1 The original manuscript does not contain digits or upper case. Punctuation is limited to the comma and the point. These two signs, space, and twenty-two letters of the alphabet, the twenty-five symbols are sufficient to enumerate the unknown [Editor].

2 First, for every three hexagons was a man. Suicide and pulmonary diseases have destroyed that proportion. Unspeakably sad fact: Sometimes I traveled for many nights polished corridors and stairs without finding a single librarian.

3 I repeat: why a book exists, it must be made ​​possible. Only the impossible is excluded. For example: no book is also a scale, although there are definitely books that discuss, who deny, that demonstrate this possibility and others whose structure corresponds to that of a ladder.

4 Letizia Álvarez de Toledo has observed that the vast Library is useless, strictly speaking, one need only a single volume, size, printed in the womb for nine or ten o'clock in the body, and composed of an infinite number of infinitely thin sheets. (Knights, at the beginning of the seventeenth century, said that every solid body is the superposition of an infinite number of planes). The handling of this silky vade mecum would not be convenient: each sheet is apparent in other similar sdoppierebbe; the inconceivable central film would not reverse.
Jorge Luis Borges' The Library of Babel

On Air: Oddities Consonanze Trabaci John (1580-1647) from "The Anatomy of Melancholy"

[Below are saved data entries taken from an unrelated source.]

-- ==== Sys2Proof/Laws/Ops.lean ====
section
/-! SUPPORT. What each shared operation can do, said once, for a proof to cite in place of the operation's body. -/

namespace Sys2Proof.Machine

/-! ### The supply, and the takes of the management port -/

theorem whenPowered_powered {s : State} (h : s.supply.powered = true) (effect : State → State) :
    whenPowered s effect = .next (effect s) := by simp [whenPowered, h]

theorem whenPowered_unpowered {s : State} (h : s.supply.powered = false) (effect : State → State) :
    whenPowered s effect = .next s := by simp [whenPowered, h]

/-- A command without arguments is taken when the framer waits for a code. -/
theorem takeCommand_of_command {s : State} (hd : s.mount.device ≠ .resetHeld) (hf : s.framer.state = .command)
    (code : Byte) (take : List Byte → State → List Byte × State) :
    takeCommand code 0 none take s = respond code [] (take [] s).1 (take [] s).2 := by
  simp only [takeCommand]
  rw [if_pos]
  simp [portAnswers, hd, Framer.awaits, hf]

/-- A command with arguments is taken when the framer waits for its last one. -/
theorem takeCommand_of_last {s : State} {code : Byte} {count : Nat} (hd : s.mount.device ≠ .resetHeld)
    (hf : s.framer.state = .arguments) (hc : s.framer.code = some code) (hl : s.framer.args.length + 1 = count)
    (hn : count ≠ 0) (take : List Byte → State → List Byte × State) (b : Byte) :
    takeCommand code count (some b) take s =
      respond code (s.framer.args ++ [b]) (take (s.framer.args ++ [b]) s).1 (take (s.framer.args ++ [b]) s).2 := by
  simp only [takeCommand]
  rw [if_pos]
  simp [portAnswers, hd, Framer.awaits, hf, hc, hl, hn]

/-- A command that is not due changes nothing. -/
theorem takeCommand_not_due {s : State} {code : Byte} {count : Nat}
    (h : s.mount.device = .resetHeld ∨ s.framer.awaits code count = false) (last : Option Byte)
    (take : List Byte → State → List Byte × State) : takeCommand code count last take s = s := by
  simp only [takeCommand]
  rw [if_neg]
  rcases h with h | h <;> simp [portAnswers, h]

/-- A command on the volume is served in READY, and elsewhere answers with the state as it was (R143). -/
theorem onVolume_cases (serve : State → List Byte × State) (s : State) :
    (s.mount.device = .ready ∧ onVolume serve s = serve s) ∨
      (s.mount.device ≠ .ready ∧ ∃ r, onVolume serve s = ([r], s)) := by
  simp only [onVolume, volumeRefusal]
  cases h : s.mount.device <;> simp [resultOnly]

/-! ### The arbiter (R124) -/

/-- The five cases of the grant decision. -/
theorem decide_cases (p : Port) (share : Nat) :
    ((p.flight ≠ none ∨ (p.hostReq = none ∧ p.engineReq = none)) ∧ p.decide share = p) ∨
    (p.flight = none ∧ ∃ h, p.hostReq = some h ∧
      ((p.engineReq = none ∧ p.decide share = { p.grant h .host with hostReq := none }) ∨
        (p.engineReq ≠ none ∧ p.passCount < share ∧
          p.decide share = { p.grant h .host with hostReq := none, passCount := p.passCount + 1 }))) ∨
    (p.flight = none ∧ ∃ e, p.engineReq = some e ∧ (p.hostReq = none ∨ share ≤ p.passCount) ∧
      p.decide share = { p.grant e .engine with engineReq := none, passCount := 0 }) := by
  rcases hf : p.flight with _ | f <;> rcases hh : p.hostReq with _ | h <;> rcases he : p.engineReq with _ | e <;>
    simp [Port.decide, hf, hh, he]
  rcases Nat.lt_or_ge p.passCount share with hc | hc
  · simp [hc]
  · simp [Nat.not_lt.2 hc, hc]

/-- With an access in flight, or nothing waiting, the arbiter decides nothing. -/
theorem arbitrate_settled {s : State} (h : s.port.flight ≠ none ∨ (s.port.hostReq = none ∧ s.port.engineReq = none)) :
    arbitrate s = s := by
  simp only [arbitrate]
  rcases decide_cases s.port s.config.stealShare with ⟨_, h'⟩ | ⟨hf, r, hr, _⟩ | ⟨hf, r, hr, _⟩
  · rw [h']
  · rcases h with h | h
    · exact absurd hf h
    · rw [h.1] at hr
      cases hr
  · rcases h with h | h
    · exact absurd hf h
    · rw [h.2] at hr
      cases hr

/-- After a decision no request waits at an idle port. -/
theorem arbitrate_settles (s : State) :
    (arbitrate s).port.flight ≠ none ∨ ((arbitrate s).port.hostReq = none ∧ (arbitrate s).port.engineReq = none) := by
  simp only [arbitrate]
  rcases decide_cases s.port s.config.stealShare with ⟨h, h'⟩ | ⟨_, r, _, ⟨_, h'⟩ | ⟨_, _, h'⟩⟩ | ⟨_, r, _, _, h'⟩ <;>
    rw [h'] <;> simp_all [Port.grant]

/-- The engine requester asks for a word, or it has one in flight and nothing changes (R123). -/
theorem askEngine_cases (p : Port) (r : Request) :
    (p.engineInFlight = true ∧ p.askEngine r = p) ∨
      (p.engineInFlight = false ∧ p.askEngine r = { p with engineReq := some r }) := by
  cases h : p.engineInFlight <;> simp [Port.askEngine, h]

@[simp] theorem askEngine_of_idle {p : Port} (r : Request) (h : p.flight = none) :
    p.askEngine r = { p with engineReq := some r } := by
  simp [Port.askEngine, Port.engineInFlight, h]

/-- With an access in flight, what completes and to whom (R122). -/
theorem completeWordAccess_of_flight {s : State} {f : Flight} (h : s.port.flight = some f) :
    completeWordAccess s =
      arbitrate (deliver f s.port.underReset (requestWord f.request s.mem)
        { s with mem := performRequest f.request s.mem, port := s.port.idleAgain }) := by
  simp only [completeWordAccess, h]

/-! ### The access in service (R13, R17) -/

/-- A refusal ends the service; a read with a lane enabled drives FFFFh there. -/
theorem refuse_eq (a : Access) (notReady : Bool) (s : State) :
    refuse a notReady s =
      { s with host := { s.host with
          access := none, hold := .none
          hd := if a.kind = .write ∨ a.lanes.isEmpty = true then s.host.hd
                else some { data := 0xFFFF, lanes := a.lanes, notReady := notReady }
          returned := if a.kind = .write ∨ a.lanes.isEmpty = true then s.host.returned
                else some { data := 0xFFFF, lanes := a.lanes, notReady := notReady } } } := by
  simp only [refuse, driveHd, endService]
  cases a.kind <;> cases a.lanes.isEmpty <;> simp

/-- A completion leaves no access in service, and in RESET_HELD, or once RST# has been asserted under the access, no
word on HD but a NOT_READY read's (R2). -/
theorem completeHost_spec (underReset : Bool) (w : Word16) (s : State) :
    (completeHost underReset w s).host.access = none ∧
      (underReset = true ∨ s.mount.device = .resetHeld → (∀ d, s.host.hd = some d → d.notReady = true) →
        ∀ d, (completeHost underReset w s).host.hd = some d → d.notReady = true) := by
  simp only [completeHost]
  cases ha : s.host.access with
  | none => exact ⟨ha, fun _ h => h⟩
  | some a =>
    simp only
    cases a.kind with
    | write => exact ⟨rfl, fun _ h => h⟩
    | read =>
      refine ⟨?_, fun hd _ d => ?_⟩
      · simp only [driveHd]
        split <;> split <;> rfl
      · simp only [hd, if_true, HostPath.atReset, Option.bind_eq_some_iff]
        rintro ⟨d', _, h⟩
        split at h <;> simp_all

/-- A change of device state leaves a granted access in service, and refuses any other. -/
theorem releaseAccess_cases (s : State) :
    ((s.host.access = none ∨ s.port.hostGranted = true) ∧ releaseAccess s = s) ∨
      ∃ a, s.host.access = some a ∧ s.port.hostGranted = false ∧
        releaseAccess s = refuse a false (withdrawHost s) := by
  simp only [releaseAccess]
  cases ha : s.host.access with
  | none => simp
  | some a => cases hg : s.port.hostGranted <;> simp

/-! ### Events (R151, R152) -/

/-- A posting changes the latches and the queue only, and keeps what the queue held, in order. -/
theorem eventPost_queue (e : EventUnit) (enable : BitVec 6) (r : EventRecord) :
    (e.post enable r).tick = e.tick ∧ (e.post enable r).period = e.period ∧
      ((e.post enable r).queue = e.queue ∨
        (e.queue.length < queueDepth ∧ (e.post enable r).queue = e.queue ++ [r])) := by
  simp only [EventUnit.post]
  split
  · split
    · rename_i h
      exact ⟨rfl, rfl, .inr ⟨h, rfl⟩⟩
    · exact ⟨rfl, rfl, .inl rfl⟩
  · exact ⟨rfl, rfl, .inl rfl⟩

/-! ### Fills and copies (R39, R40, R65) -/

/-- A fill is ordered in one of three ways. -/
theorem orderFill_cases (e : Entry) (line : Nat) (s : State) :
    (s.group.running = none ∧ orderFill e line s = startFill (fillOf e line) s) ∨
      ∃ f, s.group.running = some f ∧
        ((f.entry = some e.page ∧ f.line = line ∧
            orderFill e line s = { s with group := { s.group with running := some { f with mergeWanted := true } } }) ∨
          (¬ (f.entry = some e.page ∧ f.line = line) ∧
            orderFill e line s = { s with group := { s.group with waiting := some (fillOf e line) } })) := by
  simp only [orderFill]
  cases hr : s.group.running with
  | none => simp
  | some f =>
    refine .inr ⟨f, rfl, ?_⟩
    simp only
    by_cases h : f.entry = some e.page ∧ f.line = line
    · exact .inl ⟨h.1, h.2, if_pos h⟩
    · exact .inr ⟨h, if_neg h⟩

theorem firstLine_none (present : BitVec 16) :
    firstLine present = none ↔ ∀ l < 16, present.getLsbD l = true := by
  simp only [firstLine, List.find?_eq_none, List.mem_range]
  simp

theorem firstLine_some (present : BitVec 16) (l : Nat) :
    firstLine present = some l ↔
      l < 16 ∧ present.getLsbD l = false ∧ ∀ k < l, present.getLsbD k = true := by
  simp only [firstLine, List.find?_range_eq_some]
  simp
  tauto

/-- Marking a line keeps every entry's page and frames. -/
theorem markPresent_frames (table : List Entry) (page line : Nat) :
    (markPresent table page line).map Entry.page = table.map Entry.page ∧
    (markPresent table page line).map Entry.shadow = table.map Entry.shadow ∧
    (markPresent table page line).map Entry.superseded = table.map Entry.superseded := by
  simp only [markPresent, List.map_map]
  refine ⟨?_, ?_, ?_⟩ <;> apply List.map_congr_left <;> intro e _ <;> simp only [Function.comp] <;> split <;> rfl

/-! ### Aborts (R47, R66) -/

/-- The three outcomes of a commit request taken in READY that are no commit, and the two that are (R61). -/
theorem commitAnswer_ok (s : State) (kind : CommitKind) :
    commitAnswer s = .ok kind ↔
      (s.group.state = .opened ∧ kind = .group) ∨
        (s.group.state = .idle ∧ s.guards.staged ≠ none ∧ kind = .guardOnly) := by
  simp only [commitAnswer]
  cases s.group.state <;> cases hs : s.guards.staged <;> cases kind <;> simp

/-- What a rerouting can be: nothing, or the access served or routed once more. -/
theorem reroute_cases (table : List Entry) (waited : Bool) (s : State) :
    reroute table waited s = s ∨
      ∃ a, s.host.access = some a ∧
        (reroute table waited s = serveAccess a s ∨ reroute table waited s = routeWrite a s ∨
          reroute table waited s = serveAtomic a (withdrawHost s)) := by
  simp only [reroute]
  cases ha : s.host.access with
  | none => simp
  | some a =>
    simp only
    cases s.host.hold with
    | commitHold => exact .inr ⟨a, rfl, .inl rfl⟩
    | lineFill => cases waited <;> simp
    | none =>
      cases s.port.hostReq with
      | none => simp
      | some r =>
        simp only
        split
        · exact .inr ⟨a, rfl, .inr (.inr rfl)⟩
        · exact .inl rfl

/-! ### Loading (R30) -/

theorem mem_freeFrames (g : Geometry) (map : List Nat) (f : Nat) :
    f ∈ g.freeFrames map ↔ f ∈ g.poolFrames ∧ f ∉ map := by
  simp [Geometry.freeFrames]

theorem mem_poolFrames (g : Geometry) (f : Nat) : f ∈ g.poolFrames ↔ g.inPool f = true := by
  simp only [Geometry.poolFrames, Geometry.inPool, List.mem_range'_1, Bool.and_eq_true, decide_eq_true_eq]
  omega

end Sys2Proof.Machine
end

Audio clip: Adobe Flash Player (version 9 or above) is required to play this audio clip. Download the latest version here . You also need to have JavaScript enabled in your browser.

Comecar de novo

August 14, 2010 by quoyle
Posted in category Blog , Quotes , Stories

(Ivan Lins and Victor Martins)

Comecar de novo contar comigo
Vai valer failing ter amanhecido
I rebelado Ter, ter me debatido
I machucado Ter, ter sobrevivido
Ter virado mesa, ter me conhecido
Ter virado or barco, ter me socorrido
Comecar de novo contar comigo
Vai valer failing ter amanhecido

Shem as suas Garras always tao seguras
Sem teu or ghost, always your moldura
Sem suas escoras, sem teu or domain
Sem esporas Tuas, or sem teu fascínio
Comecar de novo contar comigo
Vai valer under penalty Já ter you esquecido
Comecar de novo

Hidden Song

May 30, 2009 by quoyle
Posted in category Blog , Quotes , Intervals

My Wheel is in the dark!
I can not see a spoke
Yet know it's dripping feet
Go round and round.

My foot is on the Tide!
An unfrequented road -
Yet have all roads
A clearing at the end -

Some have Resigned the Loom -
Some in the busy tomb
Find quaint employ -

With some new - stately feet -
Royal Pass thro 'the gate -
Flinging the problem back
At you and I!
(Emily Dickinson)

On Air: Enrico Pieranunzi - Hidden Song

Audio clip: Adobe Flash Player (version 9 or above) is required to play this audio clip. Download the latest version here . You also need to have JavaScript enabled in your browser.

Changes Pt III

February 12, 2009 by quoyle
Posted in category Blog , Quotes

Finland

"I dream of water, and again I heard that dreaming of water mean change and water every time I dream I think, the curse, yet change. It will never end?